◆ **Data shown**
-=-=-=-=-
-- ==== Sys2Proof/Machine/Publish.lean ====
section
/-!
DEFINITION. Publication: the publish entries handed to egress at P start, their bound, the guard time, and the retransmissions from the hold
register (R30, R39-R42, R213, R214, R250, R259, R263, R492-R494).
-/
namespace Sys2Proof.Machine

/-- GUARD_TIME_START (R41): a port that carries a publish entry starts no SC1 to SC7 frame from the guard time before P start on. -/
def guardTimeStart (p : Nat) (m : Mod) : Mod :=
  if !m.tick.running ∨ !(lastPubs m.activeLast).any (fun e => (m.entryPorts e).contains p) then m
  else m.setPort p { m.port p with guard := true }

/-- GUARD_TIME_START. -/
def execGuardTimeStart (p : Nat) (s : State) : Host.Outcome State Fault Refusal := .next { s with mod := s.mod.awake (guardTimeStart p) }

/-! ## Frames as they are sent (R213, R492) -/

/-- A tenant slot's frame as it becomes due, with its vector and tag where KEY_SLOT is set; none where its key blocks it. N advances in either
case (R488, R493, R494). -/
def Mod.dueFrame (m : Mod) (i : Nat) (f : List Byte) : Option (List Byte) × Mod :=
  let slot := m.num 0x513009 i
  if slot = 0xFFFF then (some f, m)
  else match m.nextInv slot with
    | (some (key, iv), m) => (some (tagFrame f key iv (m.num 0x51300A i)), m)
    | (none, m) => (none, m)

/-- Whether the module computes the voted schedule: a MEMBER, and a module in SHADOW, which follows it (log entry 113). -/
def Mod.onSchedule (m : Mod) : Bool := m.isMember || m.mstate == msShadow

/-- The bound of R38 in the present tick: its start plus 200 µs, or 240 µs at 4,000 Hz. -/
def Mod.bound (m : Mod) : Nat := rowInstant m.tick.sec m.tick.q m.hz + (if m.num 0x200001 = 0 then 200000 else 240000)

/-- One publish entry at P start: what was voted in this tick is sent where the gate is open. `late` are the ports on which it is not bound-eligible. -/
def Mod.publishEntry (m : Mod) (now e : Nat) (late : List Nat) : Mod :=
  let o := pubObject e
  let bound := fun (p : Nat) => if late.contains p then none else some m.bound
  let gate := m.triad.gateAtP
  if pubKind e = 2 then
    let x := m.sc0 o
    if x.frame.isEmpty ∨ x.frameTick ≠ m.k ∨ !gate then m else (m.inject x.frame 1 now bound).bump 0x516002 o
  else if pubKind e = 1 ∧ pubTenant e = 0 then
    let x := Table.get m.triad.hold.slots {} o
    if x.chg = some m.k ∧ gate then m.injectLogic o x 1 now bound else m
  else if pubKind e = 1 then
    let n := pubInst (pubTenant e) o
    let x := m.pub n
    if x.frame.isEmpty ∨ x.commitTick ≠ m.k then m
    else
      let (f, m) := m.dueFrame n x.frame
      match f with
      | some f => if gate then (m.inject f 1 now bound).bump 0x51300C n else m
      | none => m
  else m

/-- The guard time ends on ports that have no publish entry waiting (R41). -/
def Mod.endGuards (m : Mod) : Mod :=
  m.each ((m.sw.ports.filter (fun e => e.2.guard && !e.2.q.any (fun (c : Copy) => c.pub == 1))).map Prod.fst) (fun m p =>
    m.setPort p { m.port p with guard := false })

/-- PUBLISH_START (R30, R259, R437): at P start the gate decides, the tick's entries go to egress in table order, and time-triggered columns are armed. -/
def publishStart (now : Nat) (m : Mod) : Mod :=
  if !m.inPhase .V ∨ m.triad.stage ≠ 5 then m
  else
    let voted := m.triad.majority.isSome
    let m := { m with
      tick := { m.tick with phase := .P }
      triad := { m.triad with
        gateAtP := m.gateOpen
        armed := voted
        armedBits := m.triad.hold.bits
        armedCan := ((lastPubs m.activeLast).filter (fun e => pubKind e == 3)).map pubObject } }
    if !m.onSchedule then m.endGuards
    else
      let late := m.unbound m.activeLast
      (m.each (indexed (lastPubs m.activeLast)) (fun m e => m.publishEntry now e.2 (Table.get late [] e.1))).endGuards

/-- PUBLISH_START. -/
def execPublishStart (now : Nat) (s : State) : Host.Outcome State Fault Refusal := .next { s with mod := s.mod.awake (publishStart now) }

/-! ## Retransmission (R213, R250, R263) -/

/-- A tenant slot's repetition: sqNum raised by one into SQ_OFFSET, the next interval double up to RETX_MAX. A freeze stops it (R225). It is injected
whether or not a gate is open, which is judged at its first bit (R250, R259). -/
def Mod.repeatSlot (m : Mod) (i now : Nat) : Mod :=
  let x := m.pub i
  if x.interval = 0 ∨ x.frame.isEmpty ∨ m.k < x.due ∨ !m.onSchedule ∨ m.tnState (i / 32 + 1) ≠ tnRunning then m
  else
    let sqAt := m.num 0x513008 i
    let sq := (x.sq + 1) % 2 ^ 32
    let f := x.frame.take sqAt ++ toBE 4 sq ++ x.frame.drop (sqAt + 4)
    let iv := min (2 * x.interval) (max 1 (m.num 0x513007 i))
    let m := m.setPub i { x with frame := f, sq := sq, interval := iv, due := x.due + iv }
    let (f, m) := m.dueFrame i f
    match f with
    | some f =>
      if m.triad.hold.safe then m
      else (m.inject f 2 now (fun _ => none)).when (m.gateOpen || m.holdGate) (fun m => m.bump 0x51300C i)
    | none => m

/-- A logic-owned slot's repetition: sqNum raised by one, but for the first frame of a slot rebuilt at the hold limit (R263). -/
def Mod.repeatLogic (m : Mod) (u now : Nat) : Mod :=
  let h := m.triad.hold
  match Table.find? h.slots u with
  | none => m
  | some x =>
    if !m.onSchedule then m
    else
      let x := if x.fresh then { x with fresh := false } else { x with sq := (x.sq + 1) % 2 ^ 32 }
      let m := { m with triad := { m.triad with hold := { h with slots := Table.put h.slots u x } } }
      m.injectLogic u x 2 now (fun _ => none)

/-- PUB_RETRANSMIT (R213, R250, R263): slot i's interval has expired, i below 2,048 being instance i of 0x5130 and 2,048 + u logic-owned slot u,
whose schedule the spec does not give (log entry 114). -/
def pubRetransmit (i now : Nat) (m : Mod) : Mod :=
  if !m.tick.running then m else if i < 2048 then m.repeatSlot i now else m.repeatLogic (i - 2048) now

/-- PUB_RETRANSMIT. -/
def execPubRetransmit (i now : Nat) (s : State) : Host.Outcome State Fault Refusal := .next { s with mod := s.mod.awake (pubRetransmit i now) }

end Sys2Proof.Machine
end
-=-=-=-=-
◆ **How to complete this task**
From the records above, copy only the lines starting with the line that holds "case (R488, R493, R494). -/" and going on through the line that holds "let x := m.sc0 o", exactly as written.

◆ **Result below**
case (R488, R493, R494). -/
def Mod.dueFrame (m : Mod) (i : Nat) (f : List Byte) : Option (List Byte) × Mod :=
  let slot := m.num 0x513009 i
  if slot = 0xFFFF then (some f, m)
  else match m.nextInv slot with
    | (some (key, iv), m) => (some (tagFrame f key iv (m.num 0x51300A i)), m)
    | (none, m) => (none, m)

/-- Whether the module computes the voted schedule: a MEMBER, and a module in SHADOW, which follows it (log entry 113). -/
def Mod.onSchedule (m : Mod) : Bool := m.isMember || m.mstate == msShadow

/-- The bound of R38 in the present tick: its start plus 200 µs, or 240 µs at 4,000 Hz. -/
def Mod.bound (m : Mod) : Nat := rowInstant m.tick.sec m.tick.q m.hz + (if m.num 0x200001 = 0 then 200000 else 240000)

/-- One publish entry at P start: what was voted in this tick is sent where the gate is open. `late` are the ports on which it is not bound-eligible. -/
def Mod.publishEntry (m : Mod) (now e : Nat) (late : List Nat) : Mod :=
  let o := pubObject e
  let bound := fun (p : Nat) => if late.contains p then none else some m.bound
  let gate := m.triad.gateAtP
  if pubKind e = 2 then
    let x := m.sc0 o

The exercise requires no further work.